Years ago, I remember see "new" St Helene calling in Vigo, berthed in passenger terminal... a singular ship; in fact the only cargo-passenger I ever seen here, if I remember well.


----------



## IMRCoSparks

Nice to see the Furuno FRS48 radar in the wheelhouse at 1.17 ( the small one) . I installed it in Vancouver 1975 when the vessel was called Northland Prince.


----------



## isaacoomber

*Hello,*

Thanks a lot for sharing interesting slide, it brings some good memories. I have really enjoyed to seeing this.
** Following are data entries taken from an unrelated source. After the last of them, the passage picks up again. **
/-- READ_RESPONSE: a read item is answered by the field die, or its answer reaches the stalled core (R214, R304). -/
def execReadResponse (l : LaneId) (s : State) : Out := .next (s.onLane l (fun L => L.readStep))

/-! ### Digest records (R369, R370) -/

/-- Whether a record matches this lane's own (R370). -/
def Lane.digestMatches (L : Lane) (r : DigestRecord) : Bool :=
  let own := L.digestRecord false
  r.digest = own.digest && r.sealRd = own.sealRd && ! (own.loopFault && own.sealRd ≠ 7) && ! (r.loopFault && r.sealRd ≠ 7) && ! own.noSet && ! r.noSet

/-- A sibling's record is judged (R49, R369, R370). (DEDUCED, assumption 88) -/
def Lane.judgeRecord (L : Lane) (src : Nat) (r : DigestRecord) : Lane :=
  let first := ! L.bitOf CFG_PEER.REC src
  let same := L.digestMatches r
  let K := ((L.putBit CFG_PEER.REC src true).putBit CFG_PEER.MATCH src same).putBit CFG_PEER.PEER_MISMATCH src (! same)
  let K := K.iff first (fun J => J.sendFelt (J.portTo src) (.digest (J.digestRecord true)))
  if same then K.iff (K.rd CFG_PEER.PEER_MISMATCH = 0 && ! K.on SSF_FLAGS.NO_SET) (fun J => J.clr CFG_MODE_STATUS.MISMATCH)
  else (((K.raise 0xFC).iff (! K.on Int.operated) (fun J => J.set CFG_MODE_STATUS.MISMATCH)).clr (Int.admitted src)).clr (Int.admitRun src)

/-- DIGEST_RECORD: a record is received and compared; one that comes before the lane has its own waits for P7 (R370).
(DEDUCED, assumption 88) -/
def execDigestRecord (l src : LaneId) (s : State) : Out :=
  .next (if ! (s.lane l).on Int.digestSent then s else
    s.recvFelt l src (fun m => match m with
      | .digest r => some r
      | _ => none) (fun r L => L.judgeRecord src.num r))

/-! ### The end of TEST (R47, R373, R385, R388) -/

/-- Whether a copy of the certificate is there at all. -/
def Lane.certThere (L : Lane) (copy : Nat) : Bool := L.norWord (certBase copy) 4 = 0x54435357

/-- LFO ticks since a copy was written. -/
def Lane.certAge (L : Lane) (copy : Nat) : Nat := L.lfo - L.norWord (certBase copy + 0x20) 8

/-- CERT_RESULT for the newest copy whose signature verifies (R388, R396). (DEDUCED, assumption 82) -/
def Lane.certResult (L : Lane) : Nat := match L.newestCert with
  | none => if L.certThere 0 || L.certThere 1 then 2 else 1
  | some c =>
    let w (o n : Nat) : Nat := L.norWord (certBase c + o) n
    let dieId := packWord ((List.range 4).map (fun k => (L.rd (LCS_DIEID.DIEID k), 32 * k)))
    if w 4 4 ≠ 0xFFFFFFFF then 3
    else if w 8 16 ≠ dieId || w 0x18 8 ≠ L.rd Int.aonNonce || w 0x28 4 ≠ L.rd Int.loadedSeq || w 0x2C 4 ≠ 0xF ||
      w 0x30 48 ≠ (L.digestRecord false).digest then 4
    else if L.lfo < w 0x20 8 || 8045568000 < L.certAge c then 5 else 0

/-- The start-up certificate of a PG930-T is judged; without a valid one the full test has run (R385, R388, R395). -/
def Lane.judgeCert (L : Lane) : Lane :=
  if L.strap.variant = .d then L else
  let K := (L.wr BST_STATUS.CERT_RESULT L.certResult).put BST_STATUS.CERT_USED (L.certResult = 0)
  let K := match L.newestCert with
    | some c => K.sat BST_CERT.AGE (L.certAge c / 256)
    | none => K
  K.iff (L.certResult ≠ 0) (fun J => J.raise 0xE3)

/-- P8: every pair that is not fenced starts, and the lane is READY, or JOINING while the device operates (R42, R47, R229, R373).
(DEDUCED, assumption 82) -/
def Lane.testPassed (L : Lane) : Lane :=
  let K := (L.iff (L.strap.variant = .t && L.certResult ≠ 0) (fun J => J.inc BST_CNT.FULL_PASS)).sat CFG_T_TEST.T L.bootUs
  let K := K.forN 4 (fun p J => J.iff (J.pairState p ≠ 3) (fun J =>
    (((J.wr (LSC_PAIR_STATUS.STATE p) (if p = 3 && J.split3 then 4 else 0)).wr (LSC_PAIR_STATUS.CAUSE p) 0).wr (Int.startPc p 0) 0).wr
      (Int.startPc p 1) (if p = 3 && J.split3 then 0x100 else 0)))
  let K := K.wr SCH_STATUS.SAFE_PAIRS K.safePairs
  let K := K.setState (if operating K.mode || K.mode = mSafeStop then stJoining else stReady)
  ((K.startStep mStandby).updateLine.sendPermission.syncEligible).syncCan

/-- A test of TEST fails (R392, R395). -/
def Lane.testFails (L : Lane) : Lane := ((L.wr BST_STATUS.FAIL_UNIT 7).raise 0xE0).failLane

/-- TEST_COMPLETE: the start-up checks, and where needed the full self-test, finish; a calibration outside its limits fails them
(R361, R385, R388, R392). -/
def execTestComplete (l : LaneId) (passed : Bool) (s : State) : Out :=
  .next (s.onLane l (fun L =>
    if L.rd Int.loadPhase ≠ 4 || L.state ≠ stBoot then L else
    let K := (L.wr BST_STATUS.PHASE 0).judgeCert
    if passed && ! K.on Int.loadStop then K.testPassed else K.testFails))

end Sys2Proof.Machine
end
waterton alberta accommodation


----------



## andysk

Nice one Bob, a good selection of pics, but can you still name all those at 1:37 ?

Cheers

Andy


----------



## Shipbuilder

Thanks for replies. The little radar lasted quite a long time and its end came when its range went down to almost nothing the moment the ship got underway. But in port, it was perfect. A very peculiar fault that turned out to be that the scanner was half full of water! The vibration of moving must have sloshed it up into the waveguide. Goodness knows how it worked OK when ship was at anchor, but scanner going round. Problem solved by drilling a hole in bottom of scanner and it took about half an hour to empty. OK after that, but a new scanner was not available and because of corrosion worries, the whole lot was replaced.

Andy.
Yes, I can still name the entire crew although it was thirty years ago. We were all together for quite a number of years. Some of us first sailed together in 1965 aboard _Windsor Castle!_.
We transferred to the new ship in 1990.
Bob


----------



## Hawkeye63

*RMS Memories!*

Nice one Windjammer! Brought back a lot of memories, must admit, I preferred the "old RMS" to the "new one". Remember handing over to the new one in Cardiff, she looked so forlorn! We weren't allowed on the "new one", but got our "revenge" during the re-engining in Falmouth!


----------



## eldersuk

Andy.
_Yes, I can still name the entire crew although it was thirty years ago. We were all together for quite a number of years. Some of us first sailed together in 1965 aboard Windsor Castle!.
We transferred to the new ship in 1990.
Bob

_Bob, did you come across Jim Forsey and Ken Young on St. Helena?

Derek


----------



## ben27

good morning shipbuilder.jan,2013,21:65.re:visual memories of rms st,helena-1978-1990.i have read the posting,and everybody has great memories of there time on st helensa.i have watched your link.(my compliments of a fine production)and it was a pleasure,it was like being there.no wonder they have great memories,thank you for posting.have a good day.ben27


----------



## nauticalstyle

Thanks for the slideshow. Interesting to see the sextants being used!


----------



## Shipbuilder

Thanks for replies. I remember Jim Forsey well as he was on both ships for a number of years and we still exchange Christmas cards. Don't remember a Ken Young, so maybe he only did one voyage.
Bob


----------



## Old Se Dog

*avalan in durban 1991 and later*

i was lucky to have spent a day on this little beaut - when the qe 2 called in durban - she later went under the indianoceanique - banner if i recall - her newer counter part has of recent been sold then resold then resold and again resold - being the st helena - mng tahiti - ( as a gun ship) back to st helena - as a luxury yacht - did not happen and lastly as a extreme e racing paddock ship - !


----------